Advocacy and good conduct
Advocacy safeguards children and young people and protects them from abuse and poor practice. The government developed the National standards for the provision of children’s advocacy services (2003) in order to ensure that children are able to speak out and have their views acknowledged. This affects day-to-day work as early years practitioners need to know how to access advocacy services in case a child requires support. In fact, children and young people attending school should be nurtured and taught by people who are both paid and unpaid. These professionals will provide children and young adults with opportunities to learn and gain knowledge of a range of subjects. However, all adults have a special responsibility to the children they work with: a code of conduct provides teaching and non-teaching professionals with a clear guideline on the types of practice that will meet these responsibilities. Good conduct not only prevents incidents and allegations, but also helps to highlight any conduct that is unsafe and unprofessional.

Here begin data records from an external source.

-- ==== Sys2Proof/Certificates/Slice0/Obligations.lean ====
section
/-! DEFINITION. The statements for the provers. A statement about a command concludes that `exec` answers a next state, and says what that
state holds. The statements about bytes and releases take one byte or one release; `BusRowSplits` carries them to every row. -/

open Sys2Proof Sys2Proof.Machine

namespace Sys2Proof.Claims

/-! ## The rows of the bus -/

/-- The command of a bus class. -/
def row : CmdClass → Nat → List Xfer → Option Release → Instr
  | .read => .read
  | .readFast => .readFast
  | .status => .status
  | .wren => .wren
  | .wrdi => .wrdi
  | .program => .program
  | .erase4k => .erase4k
  | .erase64k => .erase64k
  | .eraseAll => .eraseAll
  | .suspend => .suspend
  | .resume => .resume
  | .pass => .pass
  | .block => .block
  | .none => .block

/-- The classes with an address phase (R108). -/
def addressed : List CmdClass := [.read, .readFast, .program, .erase4k, .erase64k]

/-- The classes whose clean release is judged (R120). -/
def writes : List CmdClass := [.program, .erase4k, .erase64k, .eraseAll]

/-- The address, and a program's first data byte, have been received (R108). -/
def Complete (t : Txn) (c : CmdClass) : Prop :=
  (c ∈ addressed → 3 ≤ t.count) ∧ (c = .program → 4 ≤ t.count)

/-- One byte crosses the ports: the memory receives what the controller sends, and the controller receives `b`. -/
def passed (s : State) (dt : Nat) (x : Xfer) (b : Byte) (t : Txn) : State :=
  { s with
    now := s.now + dt
    txn := some t
    ports := { s.ports with returned := b :: s.ports.returned, memReceived := x.mosi :: s.ports.memReceived } }

/-- The controller's release: the transaction ends, at the memory port as `e` says; `b` is the byte whose leading bits an
incomplete last byte returned. -/
def ended (s : State) (dt : Nat) (r : Release) (b : Byte) (e : MemEnd) : State :=
  { s with
    now := s.now + dt
    txn := none
    ports := { s.ports with
      ctlSelected := false
      memSelected := false
      returnedTail := if r.bits = 0 then none else some ⟨r.bits, ⟨r.x.mosi, b⟩⟩
      memEnd := e } }

/-- The last bit the controller sent (R104). -/
def lastBit (s : State) (r : Release) : Bool :=
  if r.bits = 0 then (s.ports.memReceived.headD 0).getLsbD 0 else r.x.mosi.getLsbD (8 - r.bits.val)

/-- What a refusal leaves (R126). -/
def refused (s : State) (dt : Nat) (t : Txn) (c : CmdClass) (r : Release) (code : RefusalCode) (str : Option Str) : State :=
  let u := ended s dt r r.x.miso (.partialByte (lastBit s r))
  { u with
    mirror := ⟨s.mirror.state, .clear, true, ⟨some code, str, c, if c ∈ addressed then t.start else 0⟩⟩
    table := match str with
      | some i => s.table.set i { s.table[i] with lastRefusal := some code }
      | none => s.table }

/-- The state after a write that the memory port releases cleanly, but for the commit it becomes (R118, R127). -/
def released (s : State) (dt : Nat) (r : Release) (x : MirrorState) : State :=
  let u := ended s dt r r.x.miso .asSent
  { u with mirror := ⟨x, .clear, false, s.mirror.lastRefusal⟩ }

/-- A commit stands in the way of a protected write (R122). -/
def InTheWay (s : State) (t : Txn) (c : CmdClass) : Prop :=
  s.journal.prog.isSome = true
    ∨ ∃ e, s.journal.erase = some e
        ∧ ¬ (c = .program ∧ s.mirror.state = .eraseSuspended
              ∧ (touches s t c .journal = true
                  ∨ ((touches s t c .config = true ∨ touches s t c .guarded = true)
                      ∧ (t.page < e.base ∨ e.base + e.size ≤ t.page))))

/-- The checks 1 to 3 of R120 pass. -/
def Ready (s : State) (t : Txn) (c : CmdClass) : Prop :=
  s.mirror.state ≠ .unknown ∧ s.mirror.wel = .set ∧ ¬ InTheWay s t c

/-- The state with `dt` passed and nothing else changed. -/
def later (s : State) (dt : Nat) : State := { s with now := s.now + dt }

/-! ## The window -/

/-- The address `a` lies in the WINDOW sector of the transaction's region map (R157). -/
def InWindow (s : State) (t : Txn) (a : Nat) : Prop := sectorKind t.cfg s.cfgBase (a / 4096) = .window

/-- The offset lies in the string record of `i` (R157). -/
def InRecordOf (i : Str) (off : Nat) : Prop := 64 + 32 * i.val ≤ off ∧ off < 96 + 32 * i.val

/-- The latch of the string record of `i`; latch 0 is that of the box record. -/
def latchOfStr (i : Str) : Fin 25 := i.succ

/-- The latches `w` once the address `a` of the next data byte is known (R158): in the window, the latch of its record holds the record as it
stands, unless an earlier byte of the transaction filled it; the other latches stand. -/
structure Latched (s : State) (t : Txn) (a : Nat) (w : Vector Latch 25) : Prop where
  box    : InWindow s t a → a % 4096 < 64 →
    w = if s.window[(0 : Fin 25)].filled then s.window else s.window.set 0 ⟨true, boxRecord s⟩
  string : ∀ i : Str, InWindow s t a → InRecordOf i (a % 4096) →
    w = if s.window[latchOfStr i].filled then s.window else s.window.set (latchOfStr i) ⟨true, stringRecord s i⟩
  others : ¬ InWindow s t a ∨ 832 ≤ a % 4096 → w = s.window

/-- The byte that the window supplies at an offset (R157, R158): that of the record's latch, and 0xFF where no record lies. -/
structure Supplied (s : State) (off : Nat) (b : Byte) : Prop where
  box    : off < 64 → b = s.window[(0 : Fin 25)].bytes.getD off 0
  string : ∀ i : Str, InRecordOf i off → b = s.window[latchOfStr i].bytes.getD (off - 64 - 32 * i.val) 0
  others : 832 ≤ off → b = 0xFF

/-! ## What the end of an event leaves alone -/

/-- The bus, the configuration and the capture unit. -/
def SameBus (s u : State) : Prop :=
  u.inReset = s.inReset ∧ u.cfg = s.cfg ∧ u.cfgBase = s.cfgBase ∧ u.ports = s.ports ∧ u.txn = s.txn ∧ u.capture = s.capture
    ∧ u.window = s.window ∧ u.pending = s.pending

/-- What records and reads write of a string's entry. -/
def SameRecord (e e' : Entry) : Prop :=
  e'.recorded = e.recorded ∧ e'.liveSlot = e.liveSlot ∧ e'.damaged = e.damaged ∧ e'.lastRefusal = e.lastRefusal

/-- The mirror, the journal, and every string's recorded fields. -/
def SameJournal (s u : State) : Prop :=
  u.mirror = s.mirror ∧ u.journal = s.journal ∧ ∀ i : Str, SameRecord s.table[i] u.table[i]

/-- The measurement records, the scan unit and the last insulation result. -/
def SameMeasurement (s u : State) : Prop :=
  u.meas = s.meas ∧ u.scan = s.scan ∧ u.iso.value = s.iso.value ∧ u.iso.status = s.iso.status ∧ u.iso.start = s.iso.start
    ∧ u.iso.fault = s.iso.fault

/-- The evidence unit and the inputs. -/
def SameEvidence (s u : State) : Prop := u.evid = s.evid ∧ u.inputs = s.inputs

/-- A string that takes the target it has: nothing of its sequencer moves at the end of an event. -/
def AtTarget (u : State) (i : Str) (x : Target) (q : Seq) : Prop := u.table[i].target = x → u.seqs[i] = q

/-- An actuation that is due in a sub-phase, outside reset. -/
def Due (s : State) (dt : Nat) (i : Str) (a : Act) (c : Coil) (p : ActPhase) (at_ : Nat) : Prop :=
  s.inReset = false ∧ s.seqs[i].act = some a ∧ a.coil = c ∧ a.phase = p ∧ at_ ≤ s.now + dt

/-- No string test of a sweep starts at the event (R96, R97), so that the roles the search unit gives at it stand to its end. -/
def NoTestStarts (s u : State) : Prop := s.search.stage ≠ .hold ∧ (u.search.phase = .sweep → s.search.phase = .sweep)

/-- What is left of a grant when the sequence's last pulse has ended at `at_` (R73, R77). -/
def leftGrant (g : Grant) (now at_ tRch : Nat) : Grant :=
  if g = .held then (if at_ + tRch ≤ now then .none else .recharging (at_ + tRch)) else g

/-- A sequencer whose bypass has just gone off, with its grant left to recharge. -/
def bypassOff (s : State) (dt : Nat) (q : Seq) (a : Act) : Seq :=
  { q with act := none, bypassOffAt := s.now + dt, grant := leftGrant q.grant (s.now + dt) q.pulseEndedAt a.tRch }

/-- A report of a bypass or a pulse disturbs the measurement in progress (R34). -/
def disturbed (i : Iso) : Iso := { i with job := i.job.map fun j => { j with disturbed := true } }

/-- The state after a coil pulse of string `i` has started (R64, R69, R72). -/
def pulsed (s : State) (dt : Nat) (i : Str) (a : Act) : State :=
  { s with
    now := s.now + dt
    seqs := s.seqs.set i { s.seqs[i] with
      act := some { a with
        phase := .pulse
        seen := s.lines[i] == a.coil.goal
        until_ := s.now + dt + a.tPulse
        travelEnd := s.now + dt + a.tTravel } }
    iso := disturbed s.iso }

/-- The currents of the strings eligible for the median (R29), by the records `m` that a completion writes. -/
def eligibleCurrents (s : State) (m : Vector Meas 24) : List Int :=
  (allStrings.filter fun i =>
    decide (i.val < s.cfg.stringCount) && s.seqs[i].state == .closed && s.seqs[i].probation == 0 && m[i].valid
      && !m[i].saturated).map fun i => m[i].current

/-- A scan completion that is due, of a string present and converted. -/
def ScanDue (s : State) (dt : Nat) (job : ScanJob) : Prop := s.scan.job = some job ∧ job.doneAt ≤ s.now + dt

/-- The voltages match (R63). -/
def Near (vMatch v vb : Nat) : Prop := v ≤ vb + vMatch ∧ vb ≤ v + vMatch

/-- The feedback mismatch count after a sample, in a state that expects the contact at `expected` (R74). -/
def mismatches (q : Seq) (expected closed : Bool) : Nat := if closed = expected then 0 else q.mismatch + 1

/-- A switch on its way to open: it waits for a grant, or has been given one. -/
def OpensNext (q : Seq) : Prop := q.state = .openQueued ∨ q.state = .opening

/-- No entry of a string stands in the actuation queue. -/
def NotQueued (u : State) (i : Str) : Prop := ∀ e ∈ u.arb.queue, e.str ≠ i

/-- A sequence of a kind that has just started on the sequencer `q` at a grant (R64, R69, R82). -/
def startedAt (q : Seq) (c : Coil) (cfg : Config) (now : Nat) : Seq :=
  { q with
    state := if c = .open_ then .opening else .closing
    mismatch := 0
    retry := false
    grant := .held
    act := some ⟨c, .settle, false, now + cfg.tSettle * 1000, 0, cfg.tPulse * 1000, cfg.tTravel * 1000, cfg.tRch * 1000⟩ }

/-- A string asks for a grant with the sequencer `q`: its entry waits, or its request is deferred while its own grant stands, or a grant has
come and its sequence has started (R77, R78). -/
def Asks (u : State) (i : Str) (q : Seq) (c : Coil) : Prop :=
  u.seqs[i] = q ∧ (q.grant ≠ .none ∨ ⟨i, c⟩ ∈ u.arb.queue) ∨ u.seqs[i] = startedAt q c u.cfg u.now

/-- R62, with R61, R66 and R70 for what it refers to: the sequencer `q` that an event finds, by its switch state and the target that the
event leaves. The cells that the table marks with a dash leave the sequencer as it is. -/
structure TakesTarget (q : Seq) (u : State) (i : Str) : Prop where
  opened      : q.state = .opened →
    (u.table[i].target = .connected → u.seqs[i] = { q with state := .qualify, mismatch := 0, qual := 0 }) ∧ AtTarget u i .isolated q
  qualify     : q.state = .qualify →
    (u.table[i].target = .isolated → u.seqs[i] = { q with state := .opened, mismatch := 0, qual := 0 }) ∧ AtTarget u i .connected q
  closeQueued : q.state = .closeQueued →
    (u.table[i].target = .isolated → u.seqs[i] = { q with state := .opened, mismatch := 0 } ∧ NotQueued u i)
    ∧ (u.table[i].target = .connected → Asks u i q .close_)
  settle      : ∀ a, q.state = .closing → q.act = some a → a.phase = .settle →
    (u.table[i].target = .isolated →
      u.seqs[i] = { q with state := .opened, mismatch := 0, act := none, bypassOffAt := u.now, grant := .none }
      ∧ ∀ j, u.iso.job = some j → j.disturbed = true)
    ∧ AtTarget u i .connected q
  closed      : q.state = .closed →
    (u.table[i].target = .isolated → Asks u i { q with state := .openQueued, mismatch := 0 } .open_) ∧ AtTarget u i .connected q
  openQueued  : q.state = .openQueued →
    (u.table[i].target = .connected → u.seqs[i] = { q with state := .closed, mismatch := 0 } ∧ NotQueued u i)
    ∧ (u.table[i].target = .isolated → Asks u i q .open_)
  others      : q.state ∈ [SwitchState.unfound, .opening, .failed]
    ∨ q.state = .closing ∧ (∀ a, q.act = some a → a.phase ≠ .settle) → u.seqs[i] = q

/-- The sequencers of the present strings that `p` picks take the targets that the event leaves (R62). -/
def TargetsAreTaken (s u : State) (p : Seq → Prop) : Prop :=
  ∀ i : Str, i.val < s.cfg.stringCount → p s.seqs[i] → TakesTarget s.seqs[i] u i

/-- The queue with the deferred request of a string, if it has one to make (R78). -/
def joined (s : State) (i : Str) : List QEntry :=
  if s.cfg.stringCount ≤ i.val then s.arb.queue
  else if s.seqs[i].state = .openQueued then
    (s.arb.queue.filter fun e => e.kind == .open_) ++ [⟨i, .open_⟩] ++ s.arb.queue.filter fun e => e.kind == .close_
  else if s.seqs[i].state = .closeQueued then s.arb.queue ++ [⟨i, .close_⟩]
  else s.arb.queue

/-- The sequencer of a string that leaves presence (R81). -/
def leftPresence (s : State) (dt : Nat) (q : Seq) : Seq :=
  match q.act with
  | none => { q with state := .unfound, mismatch := 0 }
  | some a =>
    match a.phase with
    | .settle => { q with state := .unfound, mismatch := 0, act := none, bypassOffAt := s.now + dt, grant := .none }
    | .retryWait => { bypassOff s dt q a with state := .unfound, mismatch := 0 }
    | .pulse => { q with state := .unfound, mismatch := 0 }
    | .travel => { q with state := .unfound, mismatch := 0, grant := leftGrant q.grant (s.now + dt) q.pulseEndedAt a.tRch }

/-- A string has left presence (R2, R30, R56, R81). -/
structure LeavesPresence (s u : State) (dt : Nat) (i : Str) : Prop where
  entry    : u.table[i] =
    { s.table[i] with recorded := .none, liveSlot := none, damaged := false, role := .none, coherence := .coherent }
  evidence : u.evid[i] = ⟨0, 0, 0, none, 0, 0, 0, 0, 0⟩
  record   : u.meas[i].valid = false
  snapshot : i ∉ u.inputs.snapshot
  queue    : NotQueued u i
  seq      : u.seqs[i] = leftPresence s dt s.seqs[i]

/-- A close that has succeeded with the target ISOLATED passes through CLOSED, with its probation set, and opens next (R66). -/
def OpenedAfterClose (s u : State) (i : Str) : Prop :=
  i.val < s.cfg.stringCount → u.table[i].target = .isolated → OpensNext u.seqs[i] ∧ u.seqs[i].probation = s.cfg.probation

/-- A drive carried on a string without a switch state ends with its bypass: no cause is latched, and nothing follows (R81). -/
def DriveEnds (s u : State) (dt : Nat) (i : Str) : Prop :=
  u.seqs[i] = { s.seqs[i] with act := none, bypassOffAt := s.now + dt }
    ∧ SameBus s u ∧ SameJournal s u ∧ SameMeasurement s u ∧ SameEvidence s u

/-- K after an adoption of `k` grants (R79): active where no more are in use, else pending with the old K active. -/
def AdoptedK (s u : State) (k : Nat) : Prop :=
  (u.arb.kPending = none ∧ u.arb.k = k ∧ grantsInUse u ≤ k ∧ (u.arb.queue = [] ∨ k ≤ grantsInUse u)
    ∨ u.arb.kPending = some k ∧ u.arb.k = s.arb.k ∧ k < grantsInUse u)
  ∧ (grantsInUse s ≤ k → u.arb.kPending = none)

/-- An insulation measurement that is due. -/
def IsoDue (s : State) (dt : Nat) (job : IsoJob) : Prop := s.iso.job = some job ∧ job.doneAt ≤ s.now + dt

/-- The search unit after an end of a search at instant `at_` (R86, R101). -/
def endedSearch (s : State) (at_ : Nat) (r : SearchResult) (found : Option Str) (attn : Bool) : Search where
  phase := .idle
  suspects := []
  originals := []
  stage := .none
  settleAt := 0
  measureAt := 0
  disturbed := 0
  steps := s.search.steps
  timer := none
  trigger := 0
  rearmMet := false
  rearmAt := some (at_ + s.cfg.tRearm * 60000000)
  result := r
  found := found
  attn := attn
  underTest := none
  swept := []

Supporting who express concerns and recording
If a child or a young person in the work premises needs to express concerns about a specific circumstance, professionals in the educational settings should follow policies and procedures. In their day-to-day work, adults must treat information they receive about children and young people in a discreet and confidential manner reassuring the children/young adults that they will be listened and helped; however, practitioners shouldn’t make promises, or say that what has been discussed is going to be a secret (see the guidance on confidentiality below). In fact, whilst adults need to be aware of the need to listen and support children and young people, they must also understand the importance of not promising to keep secrets. Moreover, professionals should never come to their own conclusions or ask direct questions to children as they will receive support and advice from the designated child protection officer.

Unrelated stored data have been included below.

-- ==== Sys2Proof/Laws/State.lean ====
section
/-! SUPPORT. What each named update of State does to each field. -/

namespace Sys2Proof.Machine

section advance
variable (s : State) (dt : Nat)

@[simp] theorem advance_now : (s.advance dt).now = s.now + dt := rfl
@[simp] theorem advance_inReset : (s.advance dt).inReset = s.inReset := rfl
@[simp] theorem advance_cfg : (s.advance dt).cfg = s.cfg := rfl
@[simp] theorem advance_cfgBase : (s.advance dt).cfgBase = s.cfgBase := rfl
@[simp] theorem advance_ports : (s.advance dt).ports = s.ports := rfl
@[simp] theorem advance_txn : (s.advance dt).txn = s.txn := rfl
@[simp] theorem advance_mirror : (s.advance dt).mirror = s.mirror := rfl
@[simp] theorem advance_capture : (s.advance dt).capture = s.capture := rfl
@[simp] theorem advance_journal : (s.advance dt).journal = s.journal := rfl
@[simp] theorem advance_table : (s.advance dt).table = s.table := rfl
@[simp] theorem advance_evid : (s.advance dt).evid = s.evid := rfl
@[simp] theorem advance_inputs : (s.advance dt).inputs = s.inputs := rfl
@[simp] theorem advance_meas : (s.advance dt).meas = s.meas := rfl
@[simp] theorem advance_scan : (s.advance dt).scan = s.scan := rfl
@[simp] theorem advance_iso : (s.advance dt).iso = s.iso := rfl
@[simp] theorem advance_search : (s.advance dt).search = s.search := rfl
@[simp] theorem advance_seqs : (s.advance dt).seqs = s.seqs := rfl
@[simp] theorem advance_lines : (s.advance dt).lines = s.lines := rfl
@[simp] theorem advance_arb : (s.advance dt).arb = s.arb := rfl
@[simp] theorem advance_window : (s.advance dt).window = s.window := rfl
@[simp] theorem advance_pins : (s.advance dt).pins = s.pins := rfl
@[simp] theorem advance_free : (s.advance dt).free = s.free := rfl
@[simp] theorem advance_pending : (s.advance dt).pending = s.pending := rfl

end advance

section setEntry
variable (s : State) (i : Str) (e : Entry)

@[simp] theorem setEntry_now : (s.setEntry i e).now = s.now := rfl
@[simp] theorem setEntry_inReset : (s.setEntry i e).inReset = s.inReset := rfl
@[simp] theorem setEntry_cfg : (s.setEntry i e).cfg = s.cfg := rfl
@[simp] theorem setEntry_cfgBase : (s.setEntry i e).cfgBase = s.cfgBase := rfl
@[simp] theorem setEntry_ports : (s.setEntry i e).ports = s.ports := rfl
@[simp] theorem setEntry_txn : (s.setEntry i e).txn = s.txn := rfl
@[simp] theorem setEntry_mirror : (s.setEntry i e).mirror = s.mirror := rfl
@[simp] theorem setEntry_capture : (s.setEntry i e).capture = s.capture := rfl
@[simp] theorem setEntry_journal : (s.setEntry i e).journal = s.journal := rfl
@[simp] theorem setEntry_table : (s.setEntry i e).table = s.table.set i e := rfl
@[simp] theorem setEntry_evid : (s.setEntry i e).evid = s.evid := rfl
@[simp] theorem setEntry_inputs : (s.setEntry i e).inputs = s.inputs := rfl
@[simp] theorem setEntry_meas : (s.setEntry i e).meas = s.meas := rfl
@[simp] theorem setEntry_scan : (s.setEntry i e).scan = s.scan := rfl
@[simp] theorem setEntry_iso : (s.setEntry i e).iso = s.iso := rfl
@[simp] theorem setEntry_search : (s.setEntry i e).search = s.search := rfl
@[simp] theorem setEntry_seqs : (s.setEntry i e).seqs = s.seqs := rfl
@[simp] theorem setEntry_lines : (s.setEntry i e).lines = s.lines := rfl
@[simp] theorem setEntry_arb : (s.setEntry i e).arb = s.arb := rfl
@[simp] theorem setEntry_window : (s.setEntry i e).window = s.window := rfl
@[simp] theorem setEntry_pins : (s.setEntry i e).pins = s.pins := rfl
@[simp] theorem setEntry_free : (s.setEntry i e).free = s.free := rfl
@[simp] theorem setEntry_pending : (s.setEntry i e).pending = s.pending := rfl

end setEntry

section setEvid
variable (s : State) (i : Str) (e : Evidence)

Every educational setting needs to have procedures in place for recording concerns and incidents in the case a child discloses information that concerns his/her welfare. The storing and processing of personal information about children and young people is governed by the Data Protection Act 1998. Employers should provide clear advice to adults about their responsibilities under this legislation. The members of staff should make records of exactly what the child has said in their words and report it to the designated child protection officer, ensuring that these records are kept confidentially and separated from pupils’ records.

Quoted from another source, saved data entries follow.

-- ==== Sys2Proof/Laws/Targets.lean ====
section
/-! SUPPORT. What the end of an event does to the sequencers: each takes the target that stands, the arbiter starts the sequence of some
that wait, and it leaves no slot free for one that waits. -/

namespace Sys2Proof.Machine

/-! ## One sequencer -/

theorem takeTarget_hasTaken (q : Seq) (t : Target) (now : Nat) : (q.takeTarget t now).HasTaken t := by
  rcases q with ⟨x, act, _, _, _, _, _, _, _⟩
  cases t <;> cases x <;> refine ⟨?_, ?_, ?_⟩ <;> simp [Seq.takeTarget, Seq.enter]
  all_goals (cases act <;> simp)
  all_goals split <;> simp_all [Seq.cancelSettle]

theorem takeTarget_of_hasTaken {q : Seq} {t : Target} (h : q.HasTaken t) (now : Nat) : q.takeTarget t now = q := by
  rcases q with ⟨x, act, _, _, _, _, _, _, _⟩
  obtain ⟨hc, hi, hs⟩ := h
  cases t <;> cases x <;> simp_all [Seq.takeTarget]
  cases act <;> simp_all

theorem start_hasTaken {q : Seq} {t : Target} {c : Coil} (hw : q.waitsFor = some c) (h : q.HasTaken t) (cfg : Config) (now : Nat) :
    (q.start c cfg now).HasTaken t := by
  rcases q with ⟨x, act, _, _, _, _, _, _, _⟩
  obtain ⟨hc, hi, hs⟩ := h
  cases t <;> cases x <;> simp [Seq.waitsFor] at hw <;> subst hw <;>
    refine ⟨?_, ?_, ?_⟩ <;> simp_all [Seq.start, Seq.enter, Coil.runState]

theorem start_start (q : Seq) (c : Coil) (cfg : Config) (now : Nat) : (q.start c cfg now).start c cfg now = q.start c cfg now := rfl

theorem start_waitsFor (q : Seq) (c : Coil) (cfg : Config) (now : Nat) : (q.start c cfg now).waitsFor = none := by
  cases c <;> rfl

/-! ## The arbiter -/

/-- A sequencer that the arbiter has left alone, or whose sequence it has started (R64, R69, R78). -/
def Seq.MayStart (q r : Seq) (cfg : Config) (now : Nat) : Prop := r = q ∨ ∃ c, q.waitsFor = some c ∧ r = q.start c cfg now

/-- What the arbiter's work on `s` has come to: some sequences started, and entries of strings that waited. -/
structure Arbitrated (s t : State) : Prop where
  cfg   : t.cfg = s.cfg
  now   : t.now = s.now
  seqs  : ∀ i : Str, s.seqs[i].MayStart t.seqs[i] s.cfg s.now
  queue : ∀ e ∈ t.arb.queue, s.seqs[e.str].waitsFor = some e.kind

theorem giveGrant_seq_self (s : State) (i : Str) (c : Coil) : (giveGrant s i c).seqs[i] = s.seqs[i].start c s.cfg s.now :=
  setSeq_self ..

theorem giveGrant_seq_other (s : State) {i j : Str} (h : i ≠ j) (c : Coil) : (giveGrant s i c).seqs[j] = s.seqs[j] := setSeq_other s h _

theorem Arbitrated.withdraw (s : State) : Arbitrated s (withdraw s) :=
  ⟨rfl, rfl, fun _ => .inl rfl, fun e he => by simpa using (List.mem_filter.mp he).2⟩

theorem Arbitrated.applyPendingK {s t : State} (h : Arbitrated s t) : Arbitrated s (applyPendingK t) := by
  unfold Machine.applyPendingK
  split
  · split
    · exact ⟨h.cfg, h.now, h.seqs, h.queue⟩
    · exact h
  · exact h

theorem Arbitrated.giveGrant {s t : State} (h : Arbitrated s t) {i : Str} {c : Coil} (hw : s.seqs[i].waitsFor = some c) :
    Arbitrated s (giveGrant t i c) := by
  refine ⟨h.cfg, h.now, fun j => ?_, h.queue⟩
  by_cases hj : i = j
  · subst hj
    refine .inr ⟨c, hw, ?_⟩
    rw [giveGrant_seq_self, h.cfg, h.now]
    rcases h.seqs i with e | ⟨d, hd, e⟩
    · rw [e]
    · have : d = c := Option.some.inj (hd.symm.trans hw)
      rw [e, this, start_start]
  · rw [giveGrant_seq_other t hj]
    exact h.seqs j

theorem MayStart.waitsFor {q r : Seq} {cfg : Config} {now : Nat} {c : Coil} (h : q.MayStart r cfg now) (hw : r.waitsFor = some c) :
    r = q := by
  rcases h with e | ⟨d, _, e⟩
  · exact e
  · rw [e, start_waitsFor] at hw
    exact absurd hw (by simp)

Guidance on confidentiality and sharing
Head teachers and safeguarding/child protection officers should disclose personal information concerning a child to other members of staff only on a need to know basis; however, every member of the staff must be aware that they have a responsibility to share information with other agencies. Concerns and allegations about adults should be treated as confidential and passed to a senior manager without delay. When a child or a young person discloses information to a member of staff asking that the information remains a secret, it is crucial that the member of staff tells the child/young person that they have a duty to transfer information to the appropriate agencies.